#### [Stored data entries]
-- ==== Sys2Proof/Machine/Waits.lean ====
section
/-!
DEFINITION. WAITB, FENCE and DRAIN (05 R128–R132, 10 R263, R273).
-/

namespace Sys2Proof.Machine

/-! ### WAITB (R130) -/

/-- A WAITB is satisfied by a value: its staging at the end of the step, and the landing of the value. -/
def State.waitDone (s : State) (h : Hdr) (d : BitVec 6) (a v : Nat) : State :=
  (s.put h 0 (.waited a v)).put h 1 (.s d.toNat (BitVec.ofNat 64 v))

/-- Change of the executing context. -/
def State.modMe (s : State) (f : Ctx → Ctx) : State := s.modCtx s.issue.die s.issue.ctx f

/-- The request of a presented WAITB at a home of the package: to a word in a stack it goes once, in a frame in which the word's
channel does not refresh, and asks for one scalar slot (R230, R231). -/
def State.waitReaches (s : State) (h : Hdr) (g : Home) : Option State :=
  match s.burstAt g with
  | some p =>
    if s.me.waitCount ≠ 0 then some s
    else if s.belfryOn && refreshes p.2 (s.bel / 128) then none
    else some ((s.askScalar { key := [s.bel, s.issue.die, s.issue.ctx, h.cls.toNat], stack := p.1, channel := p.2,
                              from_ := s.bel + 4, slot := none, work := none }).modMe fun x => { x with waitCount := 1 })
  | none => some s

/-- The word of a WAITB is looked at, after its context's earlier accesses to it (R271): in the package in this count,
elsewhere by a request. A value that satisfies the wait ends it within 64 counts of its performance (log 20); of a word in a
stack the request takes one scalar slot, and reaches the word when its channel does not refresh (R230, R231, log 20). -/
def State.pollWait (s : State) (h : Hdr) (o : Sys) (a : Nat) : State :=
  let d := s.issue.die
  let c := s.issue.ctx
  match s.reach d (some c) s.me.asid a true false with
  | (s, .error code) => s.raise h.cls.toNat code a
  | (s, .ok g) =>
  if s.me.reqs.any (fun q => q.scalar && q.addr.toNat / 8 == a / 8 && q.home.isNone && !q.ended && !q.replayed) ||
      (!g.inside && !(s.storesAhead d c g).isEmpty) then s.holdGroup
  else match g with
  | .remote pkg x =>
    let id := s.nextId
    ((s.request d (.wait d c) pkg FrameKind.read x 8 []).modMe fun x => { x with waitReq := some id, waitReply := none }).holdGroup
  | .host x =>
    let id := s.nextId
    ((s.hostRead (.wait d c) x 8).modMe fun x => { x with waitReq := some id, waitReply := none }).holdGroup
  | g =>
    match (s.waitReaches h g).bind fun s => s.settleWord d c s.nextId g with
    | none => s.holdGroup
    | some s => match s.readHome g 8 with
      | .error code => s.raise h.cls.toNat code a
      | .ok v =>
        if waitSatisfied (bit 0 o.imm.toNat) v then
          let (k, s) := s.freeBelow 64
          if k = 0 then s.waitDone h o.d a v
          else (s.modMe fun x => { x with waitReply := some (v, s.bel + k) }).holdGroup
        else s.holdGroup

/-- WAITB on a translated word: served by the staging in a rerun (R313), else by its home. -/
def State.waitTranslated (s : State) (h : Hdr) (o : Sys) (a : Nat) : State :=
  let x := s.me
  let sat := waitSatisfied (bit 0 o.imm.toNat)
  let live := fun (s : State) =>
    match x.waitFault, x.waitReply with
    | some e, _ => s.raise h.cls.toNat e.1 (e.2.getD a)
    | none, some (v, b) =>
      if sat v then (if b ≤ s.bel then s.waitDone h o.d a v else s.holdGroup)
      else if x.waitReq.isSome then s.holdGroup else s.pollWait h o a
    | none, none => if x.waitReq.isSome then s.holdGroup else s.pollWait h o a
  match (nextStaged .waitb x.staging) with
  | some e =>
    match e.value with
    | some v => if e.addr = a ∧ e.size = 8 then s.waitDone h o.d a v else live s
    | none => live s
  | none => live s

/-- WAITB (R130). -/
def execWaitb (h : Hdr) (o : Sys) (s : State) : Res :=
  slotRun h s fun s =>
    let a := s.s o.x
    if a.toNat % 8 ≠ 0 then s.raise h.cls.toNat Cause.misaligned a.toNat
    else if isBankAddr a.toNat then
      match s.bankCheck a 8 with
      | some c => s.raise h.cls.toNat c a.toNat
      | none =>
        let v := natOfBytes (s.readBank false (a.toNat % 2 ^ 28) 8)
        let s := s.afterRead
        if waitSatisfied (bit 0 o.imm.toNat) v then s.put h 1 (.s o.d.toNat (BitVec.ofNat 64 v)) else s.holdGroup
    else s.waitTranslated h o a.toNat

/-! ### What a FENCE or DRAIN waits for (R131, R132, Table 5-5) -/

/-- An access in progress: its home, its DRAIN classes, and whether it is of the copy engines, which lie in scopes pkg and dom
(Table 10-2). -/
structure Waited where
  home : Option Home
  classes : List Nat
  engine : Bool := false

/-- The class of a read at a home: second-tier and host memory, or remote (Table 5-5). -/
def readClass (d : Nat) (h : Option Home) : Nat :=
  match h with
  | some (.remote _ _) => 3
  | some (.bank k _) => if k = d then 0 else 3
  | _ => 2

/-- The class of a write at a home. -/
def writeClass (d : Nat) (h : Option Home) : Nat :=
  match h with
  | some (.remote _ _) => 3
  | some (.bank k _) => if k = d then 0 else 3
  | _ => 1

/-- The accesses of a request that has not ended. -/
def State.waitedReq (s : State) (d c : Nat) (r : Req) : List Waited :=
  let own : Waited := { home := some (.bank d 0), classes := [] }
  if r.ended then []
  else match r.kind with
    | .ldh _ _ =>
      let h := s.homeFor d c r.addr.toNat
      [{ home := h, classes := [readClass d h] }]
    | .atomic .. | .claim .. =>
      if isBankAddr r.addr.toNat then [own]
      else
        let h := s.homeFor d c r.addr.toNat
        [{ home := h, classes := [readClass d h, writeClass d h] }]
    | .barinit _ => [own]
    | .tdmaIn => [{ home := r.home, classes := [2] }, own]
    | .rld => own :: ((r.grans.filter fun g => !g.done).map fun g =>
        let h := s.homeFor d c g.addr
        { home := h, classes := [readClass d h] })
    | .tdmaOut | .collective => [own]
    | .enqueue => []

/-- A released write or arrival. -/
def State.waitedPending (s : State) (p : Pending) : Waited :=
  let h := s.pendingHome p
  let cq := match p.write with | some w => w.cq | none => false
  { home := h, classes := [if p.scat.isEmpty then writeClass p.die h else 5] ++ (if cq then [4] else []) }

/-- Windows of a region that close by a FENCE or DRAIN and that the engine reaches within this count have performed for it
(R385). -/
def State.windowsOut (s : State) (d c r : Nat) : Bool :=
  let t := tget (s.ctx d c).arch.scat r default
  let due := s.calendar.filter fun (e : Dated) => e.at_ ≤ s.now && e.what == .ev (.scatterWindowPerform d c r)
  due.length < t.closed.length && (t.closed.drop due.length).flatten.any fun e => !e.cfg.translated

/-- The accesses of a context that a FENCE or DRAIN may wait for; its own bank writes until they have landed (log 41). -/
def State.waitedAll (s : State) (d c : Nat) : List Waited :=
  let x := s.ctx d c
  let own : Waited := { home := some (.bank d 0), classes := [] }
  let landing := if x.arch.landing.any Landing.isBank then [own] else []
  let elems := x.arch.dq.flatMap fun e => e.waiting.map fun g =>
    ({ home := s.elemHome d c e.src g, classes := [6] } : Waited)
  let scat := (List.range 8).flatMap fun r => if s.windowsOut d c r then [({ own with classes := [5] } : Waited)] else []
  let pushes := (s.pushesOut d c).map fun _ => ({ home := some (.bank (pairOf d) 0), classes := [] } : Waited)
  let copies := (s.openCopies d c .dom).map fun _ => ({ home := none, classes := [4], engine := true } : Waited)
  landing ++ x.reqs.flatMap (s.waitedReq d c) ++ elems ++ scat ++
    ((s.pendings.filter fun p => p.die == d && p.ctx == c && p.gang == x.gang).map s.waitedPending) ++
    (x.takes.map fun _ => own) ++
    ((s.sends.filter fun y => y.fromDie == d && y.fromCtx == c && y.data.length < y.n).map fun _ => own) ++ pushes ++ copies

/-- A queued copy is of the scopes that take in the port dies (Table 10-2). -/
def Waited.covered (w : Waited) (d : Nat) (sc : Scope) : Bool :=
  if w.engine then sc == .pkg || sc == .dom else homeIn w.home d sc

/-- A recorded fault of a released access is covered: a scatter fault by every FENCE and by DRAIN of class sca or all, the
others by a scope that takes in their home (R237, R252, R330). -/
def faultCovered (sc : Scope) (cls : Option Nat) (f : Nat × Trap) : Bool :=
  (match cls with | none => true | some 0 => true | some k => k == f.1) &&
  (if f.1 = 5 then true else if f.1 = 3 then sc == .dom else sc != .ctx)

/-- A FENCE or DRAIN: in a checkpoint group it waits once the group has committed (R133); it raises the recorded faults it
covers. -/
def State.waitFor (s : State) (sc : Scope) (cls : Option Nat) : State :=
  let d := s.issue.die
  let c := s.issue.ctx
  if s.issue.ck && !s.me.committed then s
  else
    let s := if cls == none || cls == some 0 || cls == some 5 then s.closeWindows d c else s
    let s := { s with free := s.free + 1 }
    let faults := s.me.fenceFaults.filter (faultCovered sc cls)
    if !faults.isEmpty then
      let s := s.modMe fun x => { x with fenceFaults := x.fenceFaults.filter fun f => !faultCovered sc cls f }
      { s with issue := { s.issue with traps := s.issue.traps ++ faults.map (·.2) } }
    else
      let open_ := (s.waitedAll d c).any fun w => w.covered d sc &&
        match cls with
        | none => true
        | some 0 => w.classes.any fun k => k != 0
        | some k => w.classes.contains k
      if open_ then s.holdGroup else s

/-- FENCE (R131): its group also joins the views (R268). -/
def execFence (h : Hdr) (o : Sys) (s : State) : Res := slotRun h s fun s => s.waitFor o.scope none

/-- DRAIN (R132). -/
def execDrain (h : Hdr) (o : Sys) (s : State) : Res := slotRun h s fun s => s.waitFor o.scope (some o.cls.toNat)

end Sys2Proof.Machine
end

#### [Task requirements]
Using the entries above, output exactly the lines between the line holding "(log 41). -/" and the line holding "dies (Table 10-2). -/", end lines included, and nothing more.

#### [Written answer]
/-- The accesses of a context that a FENCE or DRAIN may wait for; its own bank writes until they have landed (log 41). -/
def State.waitedAll (s : State) (d c : Nat) : List Waited :=
  let x := s.ctx d c
  let own : Waited := { home := some (.bank d 0), classes := [] }
  let landing := if x.arch.landing.any Landing.isBank then [own] else []
  let elems := x.arch.dq.flatMap fun e => e.waiting.map fun g =>
    ({ home := s.elemHome d c e.src g, classes := [6] } : Waited)
  let scat := (List.range 8).flatMap fun r => if s.windowsOut d c r then [({ own with classes := [5] } : Waited)] else []
  let pushes := (s.pushesOut d c).map fun _ => ({ home := some (.bank (pairOf d) 0), classes := [] } : Waited)
  let copies := (s.openCopies d c .dom).map fun _ => ({ home := none, classes := [4], engine := true } : Waited)
  landing ++ x.reqs.flatMap (s.waitedReq d c) ++ elems ++ scat ++
    ((s.pendings.filter fun p => p.die == d && p.ctx == c && p.gang == x.gang).map s.waitedPending) ++
    (x.takes.map fun _ => own) ++
    ((s.sends.filter fun y => y.fromDie == d && y.fromCtx == c && y.data.length < y.n).map fun _ => own) ++ pushes ++ copies

/-- A queued copy is of the scopes that take in the port dies (Table 10-2). -/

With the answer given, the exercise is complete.